Nella seconda relazione Luca Rotelli, responsabile del progetto del Parco per conto dell'Università di Friburgo e studioso di galliformi alpini, ha evidenziato l'importanza dei dati e delle informazioni emerse dalla ricerca quale strumento per l'individuazione di misure di conservazione efficaci, esponendo tra l'altro i primi risultati sugli spostamenti dei galli cedroni muniti di radio collare, l'elevata sopravvivenza dei soggetti adulti e il basso successo riproduttivo della specie, che dal 2008 ad oggi si è assestato su valori medi di 0,64 pulli per femmina. Tra gli aspetti salienti presentati, la scoperta che l'elevato numero di femmine senza nidiata deriva soprattutto dall'importante tasso di predazione dei nidi, causato sia da mammiferi che da corvidi e dall'abbandono degli stessi a causa del disturbo antropico, mentre l'elevata mortalità dei pulli nelle prime settimane di vita dipende, in primis, dalle condizioni meteorologiche.
La relazione di Ilse Storch, Docente dell'Università di Friburgo, responsabile scientifico della ricerca in corso nel Parco e tra i maggiori studiosi di tetraonidi a livello mondiale, si è incentrata in particolare sull'influenza delle condizioni meteorologiche sulla dinamica di popolazione del gallo cedrone. La stessa ha rilevato che, pur essendo la specie ben adattata ai climi rigidi delle Alpi, in anni con primavere fredde e piovose si evidenzia un minore tasso di sopravvivenza dei pulli, ciò si ripercuote negativamente sulla dinamica di popolazione di questa sensibile specie.
La professoressa Storch ha anche fornito alcune raccomandazioni di carattere generale in tema di gestione. Si tratta di evitare soprattutto il disturbo durante il periodo della cova e dell'allevamento dei pulli, perché i pulcini di gallo cedrone sono molto vulnerabili.
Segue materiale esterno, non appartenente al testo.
@[simp] theorem passed_idx (x : Sample) (s : State) : (passed x s).idx = s.idx + 1 := rfl
@[simp] theorem passed_lastX (x : Sample) (s : State) : (passed x s).lastX = s.lastX := rfl
@[simp] theorem passed_prevNN (x : Sample) (s : State) : (passed x s).prevNN = nonNeg x := rfl
@[simp] theorem crossed_idx (x : Sample) (s : State) : (crossed x s).idx = s.idx + 1 := rfl
@[simp] theorem crossed_lastX (x : Sample) (s : State) : (crossed x s).lastX = s.idx := rfl
@[simp] theorem crossed_prevNN (x : Sample) (s : State) : (crossed x s).prevNN = nonNeg x := rfl

theorem live_crossed (x : Sample) {s : State} (h : Live s) : Live (crossed x s) := h

/-- A sample that is not accepted changes nothing (R114). -/
theorem samplePush_of_not_accepting (p : Params) (x : Sample) {s : State} (h : ¬ Accepting s) :
    samplePush p x s = .next s :=
  if_neg (mt (accepts_iff s).mp h)

/-- An accepted sample is judged with a record allocated. -/
theorem samplePush_of_accepting (p : Params) (x : Sample) {s : State} (h : Accepting s) :
    samplePush p x s = detect p s.prevNN x (withRecord s) :=
  if_pos ((accepts_iff s).mpr h)

theorem exec_crossing_of_live (prev cur : Sample) {s : State} (h : Live s) :
    exec (.crossing prev cur) s = detect Config.params (nonNeg prev) cur s :=
  if_pos ((live_iff s).mpr h)

/-- Steps 3 and 4 off a crossing: nothing is delivered (R130). -/
theorem detect_of_no_crossing (p : Params) {b : Bool} {x : Sample} {s : State} (hidx : s.idx ≠ BitVec.allOnes 32)
    (h : ¬ Crossing b x s) : detect p b x s = .next (passed x s) := by
  rw [detect, if_neg hidx, advance_of_no_crossing h, finishSample, passed]

/-- Steps 3 and 4 on a crossing: the class of the cycle length is delivered (R130). -/
theorem detect_of_crossing (p : Params) {b : Bool} {x : Sample} {s : State} (hidx : s.idx ≠ BitVec.allOnes 32)
    (h : Crossing b x s) :
    detect p b x s = deliver p (classify s (s.idx - s.lastX)) (crossed x s) := by
  rw [detect, if_neg hidx, advance_of_crossing h, finishSample]
  rfl

/-- On a live record a delivery is the operation BITSTEP of the bit, and NONE is dropped (R130 step 4, R152). -/
theorem deliver_eq_exec_bitstep {s : State} (h : Live s) (c : BitClass) :
    deliver Config.params c s = match c with
      | .bit1 => exec (.bitstep true) s
      | .bit0 => exec (.bitstep false) s
      | .none => .next s := by
  cases c with
  | bit1 => exact (exec_bitstep_of_live true h).symm
  | bit0 => exact (exec_bitstep_of_live false h).symm
  | none => rfl

/-- The last index, as the statements write it (D3). -/
theorem ne_allOnes_of_ne {w : Word} (h : w ≠ 0xFFFFFFFF) : w ≠ BitVec.allOnes 32 := h

/-- Settles O6: not accepted, and, with the record of step 2, off and on a crossing. -/
theorem samplePushFollowsSampleStep : Obligations.SamplePushFollowsSampleStep := by
  intro x s
  refine ⟨samplePush_of_not_accepting Config.params x, fun ha hidx hc => ?_, fun ha hidx hc => ?_⟩
  all_goals
    have hpush : exec (.samplePush x) s = detect Config.params s.prevNN x (withRecord s) :=
      samplePush_of_accepting Config.params x ha
    have hlast : (withRecord s).idx ≠ BitVec.allOnes 32 := by
      rw [withRecord_idx]
      exact ne_allOnes_of_ne hidx
  · rw [hpush, detect_of_no_crossing _ hlast (mt (crossing_withRecord_iff _ x s).mp hc), passed, withRecord_idx]
    rfl
  · rw [hpush, detect_of_crossing _ hlast ((crossing_withRecord_iff _ x s).mpr hc), classify_withRecord,
      withRecord_lastX, crossed, passed, withRecord_idx]
    refine deliver_eq_exec_bitstep ?_ _
    exact live_crossed x (live_withRecord ha)

/-! ## A pair of samples (R131, R132) -/

/-- A falling pair met at an index from 1 up is a crossing, its first sample's sign taken for `PREV_NN` (log 4). -/
theorem crossing_of_falling_pair {prev cur : Sample} {s : State} (hidx : 1 ≤ s.idx.toNat) (hprev : 0 ≤ prev.toInt)
    (hcur : cur.toInt < 0) : Crossing (nonNeg prev) cur s :=
  ⟨hidx, decide_eq_true hprev, hcur⟩

theorem nonNeg_eq_false {x : Sample} (h : x.toInt < 0) : nonNeg x = false := decide_eq_false (by omega)

/-- Settles O7: the pair is a crossing, and its cycle is delivered on the live record. -/
theorem crossingMeasuresCycle : Obligations.CrossingMeasuresCycle := by
  intro prev cur s hl hpos hidx hprev hcur
  rw [exec_crossing_of_live prev cur hl,
    detect_of_crossing _ (ne_allOnes_of_ne hidx) (crossing_of_falling_pair hpos hprev hcur),
    crossed, passed, nonNeg_eq_false hcur]
  refine deliver_eq_exec_bitstep ?_ _
  exact live_crossed cur hl

/-! ## Completion (R28, R64, R130, R172) -/

theorem bitEffect_lastX {s t : State} (h : BitEffect s t) : t.lastX = s.lastX := by
  cases h with
  | record => rfl
  | raised => rfl
  | committed => exact commitBlock_lastX _

theorem bitEffect_prevNN {s t : State} (h : BitEffect s t) : t.prevNN = s.prevNN := by
  cases h with
  | record => rfl
  | raised => rfl
  | committed => exact commitBlock_prevNN _
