/-- An accepted ATTACH: the port's record, role and response by the state it found, PORT_LOST cleared at a
re-attach from LOST, and what stays. The port's own unit keeps its buffer, queues, flags and, where it was not
DETACHED, its filters and notice count; it may then take the notices that the event makes, those of the
clearing of PORT_LOST. The picture: the end of a remote test with the role, then the change of the list (log 24). -/
def Obligations.AttachAccepted : Prop :=
  ∀ (s : State) (p : PortId) (tag role keepalive lossAction : Byte),
    s.ports[p].canTake = true → attachOk role keepalive lossAction = true → s.time.secondDue = false →
    s.supervisorOk = true → (role = 1 → s.supervisor = none ∨ s.supervisor = some p) →
    ∃ t, exec (.attach p tag role keepalive lossAction) s = .next t ∧
      t.ports[p].state = .attached ∧ t.ports[p].keepalive = keepalive.toNat ∧
      t.ports[p].lossAction = (if lossAction = 1 then .close else .keep) ∧
      t.ports[p].keepaliveCount = (if keepalive = 0 then none else some 0) ∧
      t.ports[p].rx = s.ports[p].rx ∧ s.answers t p tag .attach .ok [match s.ports[p].state with
        | .detached => 0
        | .attached => 1
        | .lost => 2] ∧
      t.supervisor = (if role = 1 then some p else if s.supervisor = some p then none else s.supervisor) ∧
      t.remoteTest = (if role = 0 ∧ s.supervisor = some p then false else s.remoteTest) ∧
      (s.ports[p].state = .detached → t.ports[p].filters = filtersReset ∧
        t.ports[p].noticesEnabled = true ∧ t.ports[p].noticeCount = 0) ∧
      (s.ports[p].state ≠ .detached → t.ports[p].filters = s.ports[p].filters ∧
        t.ports[p].noticesEnabled = s.ports[p].noticesEnabled) ∧
      (s.ports[p].state = .lost → t.record .system (portLostCode p) =
        afterClear s.now (s.record .system (portLostCode p))) ∧
      s.keepsRecordsBut t (if s.ports[p].state = .lost then [(.system, portLostCode p)] else []) ∧
      let r := s.modifyPort p fun u => { u with
        state := .attached
        keepalive := keepalive.toNat
        lossAction := if lossAction = 1 then .close else .keep
        keepaliveCount := if keepalive = 0 then none else some 0
        filters := if u.state = .detached then filtersReset else u.filters
        noticesEnabled := decide (u.state = .detached) || u.noticesEnabled
        noticeCount := if u.state = .detached then 0 else u.noticeCount }
      (∃ a, (if role = 0 then r.releases a p else a = { r with supervisor := some p }) ∧
        if s.ports[p].state = .lost then a.relisted t else a.undrawn t) ∧
      (({ r with
        supervisor := t.supervisor
        remoteTest := t.remoteTest } : State).answered p tag .attach .ok [s.ports[p].state.byte]).listedFrom s
          (if s.ports[p].state = .lost then clearNotices s.now (s.record .system (portLostCode p)) else []) t

/-- DETACH: the port's record, its windows with the waits on them, its records with their notices in list
order, the role, and what stays. The picture: the end of a remote test with the role, the closures, then the
change of the list, each answered by the drive in turn (log 24). A notice in transmission stays in the emptied
queue until its end: the model's choice (log 10). -/
def Obligations.DetachEffects : Prop :=
  ∀ (s : State) (p : PortId) (tag : Byte), s.serves p →
    ∃ t, exec (.detach p tag) s = .next t ∧ s.answers t p tag .detach .ok [] ∧
      t.ports[p].state = .detached ∧ t.ports[p].keepaliveCount = none ∧
      t.ports[p].keepalive = s.ports[p].keepalive ∧ t.ports[p].lossAction = s.ports[p].lossAction ∧
      t.ports[p].flags = s.ports[p].flags ∧ t.ports[p].rx = s.ports[p].rx ∧
      t.ports[p].filters = filtersReset ∧ t.ports[p].noticesEnabled = true ∧ t.ports[p].noticeCount = 0 ∧
      t.ports[p].notices = (if s.ports[p].tx = .notice then s.ports[p].notices.take 1 else []) ∧
      t.supervisor = (if s.supervisor = some p then none else s.supervisor) ∧
      t.remoteTest = (if s.supervisor = some p then false else s.remoteTest) ∧
      (∀ i : WindowId, t.windows[i] = s.windows[i].filter fun w => decide (w.owner ≠ p)) ∧
      s.waitsGone t p ∧
      (∀ code, t.record (.port p) code = afterClear s.now (s.record (.port p) code)) ∧
      (∀ q code, q ≠ p → t.record (.port q) code = s.record (.port q) code) ∧ s.overflowFollows t ∧
      (∀ code, code ≠ listOverflowCode → s.makes t .system code (s.record .system code)) ∧
      let goes := fun u : PortUnit => { u with
        state := .detached
        keepaliveCount := none }
      let empties := fun u : PortUnit => { u with
        filters := filtersReset
        noticesEnabled := true
        noticeCount := 0
        notices := if u.tx = .notice then u.notices.take 1 else [] }
      (∃ a b, (s.modifyPort p goes).releases a p ∧ (a.modifyPort p empties).closes b p ∧ b.relisted t) ∧
      ∃ ns, (s.alertsOk = true → ns = s.portNotices t p) ∧ ((({ s with
        windows := t.windows
        supervisor := t.supervisor
        remoteTest := t.remoteTest } : State).modifyPort p fun u => empties (goes u)).answered p tag .detach .ok
          []).listedFrom s ns t

/-- RESET_PORT: as DETACH for windows, records with their notices, and filters, but the port stays ATTACHED
with its role, and takes the notices that the event makes; the waits on its windows end with WINDOW_GONE. The
picture: the closures, then the change of the list, each answered by the drive in turn (log 24). A notice in
transmission stays in the emptied queue until its end: the model's choice (log 10). -/
def Obligations.ResetPortEffects : Prop :=
  ∀ (s : State) (p : PortId) (tag : Byte), s.serves p →
    ∃ t, exec (.resetPort p tag) s = .next t ∧ s.answers t p tag .resetPort .ok [] ∧
      t.ports[p].state = .attached ∧ t.ports[p].keepaliveCount = s.ports[p].keepaliveCount ∧
      t.ports[p].keepalive = s.ports[p].keepalive ∧ t.ports[p].lossAction = s.ports[p].lossAction ∧
      t.ports[p].rx = s.ports[p].rx ∧ t.ports[p].filters = filtersReset ∧
      t.ports[p].noticesEnabled = true ∧
      (if s.ports[p].tx = .notice then s.ports[p].notices.take 1 else []) <+: t.ports[p].notices ∧
      (∀ i : WindowId, t.windows[i] = s.windows[i].filter fun w => decide (w.owner ≠ p)) ∧
      (∀ (q : PortId) (v : Wait) (w : Window), s.ports[q].wait = some v → s.windows[v.window] = some w →
        w.owner = p → t.ports[q].wait = none ∧ t.ports[q].responses =
          s.ports[q].responses ++ [⟨true, v.tag, 7, .windowGone, []⟩]) ∧
      (∀ code, t.record (.port p) code = afterClear s.now (s.record (.port p) code)) ∧
      (∀ q code, q ≠ p → t.record (.port q) code = s.record (.port q) code) ∧ s.overflowFollows t ∧
      (∀ code, code ≠ listOverflowCode → s.makes t .system code (s.record .system code)) ∧
      let r := s.modifyPort p fun u => { u with
        filters := filtersReset
        noticesEnabled := true
        noticeCount := 0
        notices := if u.tx = .notice then u.notices.take 1 else [] }
      (∃ b, r.closes b p ∧ b.relisted t) ∧
      ∃ ns, (s.alertsOk = true → ns = s.portNotices t p) ∧
        (({ r with windows := t.windows } : State).answered p tag .resetPort .ok []).listedFrom s ns t

/-- STATUS in any port state: the report as it is laid out, the flags cleared after it, and nothing else;
BAD_LENGTH for a longer body, and OVERRUN where three STATUS responses are queued. -/
def Obligations.StatusReports : Prop :=
  ∀ (s : State) (p : PortId) (tag : Byte) (extra : List Byte),
    (3 ≤ s.ports[p].statusResponses →
      exec (.status p tag extra) s = .next (s.modifyPort p PortUnit.setOverrun).finish) ∧
    (s.ports[p].statusResponses < 3 → extra ≠ [] →
      exec (.status p tag extra) s = .next (s.modifyPort p fun u =>
        { u with responses := u.responses ++ [⟨false, tag, 3, .badLength, []⟩] }).finish) ∧
    (s.ports[p].statusResponses < 3 →
      exec (.status p tag []) s = .next (s.modifyPort p fun u => { u with
        flags := ⟨false, false, false, false⟩
        responses := u.responses ++ [⟨false, tag, 3, .ok,
          [(match u.state with
            | .detached => 0
            | .attached => 1
            | .lost => 2),
           if s.supervisor = some p then 1 else 0, if u.wait.isSome then 1 else 0,
           byteOf ((if u.flags.rxError then 1 else 0) + (if u.flags.overrun then 2 else 0)
            + (if u.flags.noticesLost then 4 else 0) + (if u.flags.changesPending then 8 else 0)),
           (match s.supervisor with
            | some q => byteOf q.val
            | none => 255),
           byteOf (1024 - consumed s.windows), byteOf ((1024 - consumed s.windows) / 256),
           byteOf (s.alerts.countP fun a => decide (a.source = .port p)),
           byteOf (s.alerts.countP fun a => decide (a.source ≠ .system)), byteOf s.alerts.length,
           (match s.rail.state with
            | .off => 0
            | .rising _ => 1
            | .on _ => 2
            | .falling _ => 3
            | .fault _ => 4),
           byteOf s.rail.attempts,
           s.time.seconds.extractLsb' 0 8, s.time.seconds.extractLsb' 8 8,
           s.time.seconds.extractLsb' 16 8, s.time.seconds.extractLsb' 24 8, byteOf s.time.tick.val,
           byteOf (s.tiles.toList.countP TileRec.waiting)]⟩] }).finish)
In particolare, fra gli aspetti concreti, ha suggerito di non prevedere utilizzazioni forestali in tali periodi e di attuare misure di contenimento di altre forme di disturbo antropico.
L'ultima relazione presentata dal biologo Albin Zeitler ha affrontato il tema della compatibilità della conservazione del gallo cedrone con le attività antropiche, con particolare riferimento alla pratica dello sci e dello sci alpinismo, portando esperienze provenienti dalle Alpi tedesche dove si sta lavorando per l'istituzione di aree di rispetto per i tetraonidi, nelle quali limitare in modo sostanziale il disturbo antropico nei confronti di queste specie.
A conclusione del convegno è nata una interessante e partecipata discussione che si è incentrata soprattutto sulla opportunità di proseguire lo studio e le attività di cattura, in modo tale da sfruttare al massimo gli sforzi condotti sino ad ora ed acquisire il maggior numero di informazioni su una specie che, nel prossimo futuro, difficilmente potrà essere oggetto di analoghe ricerche sull'arco alpino.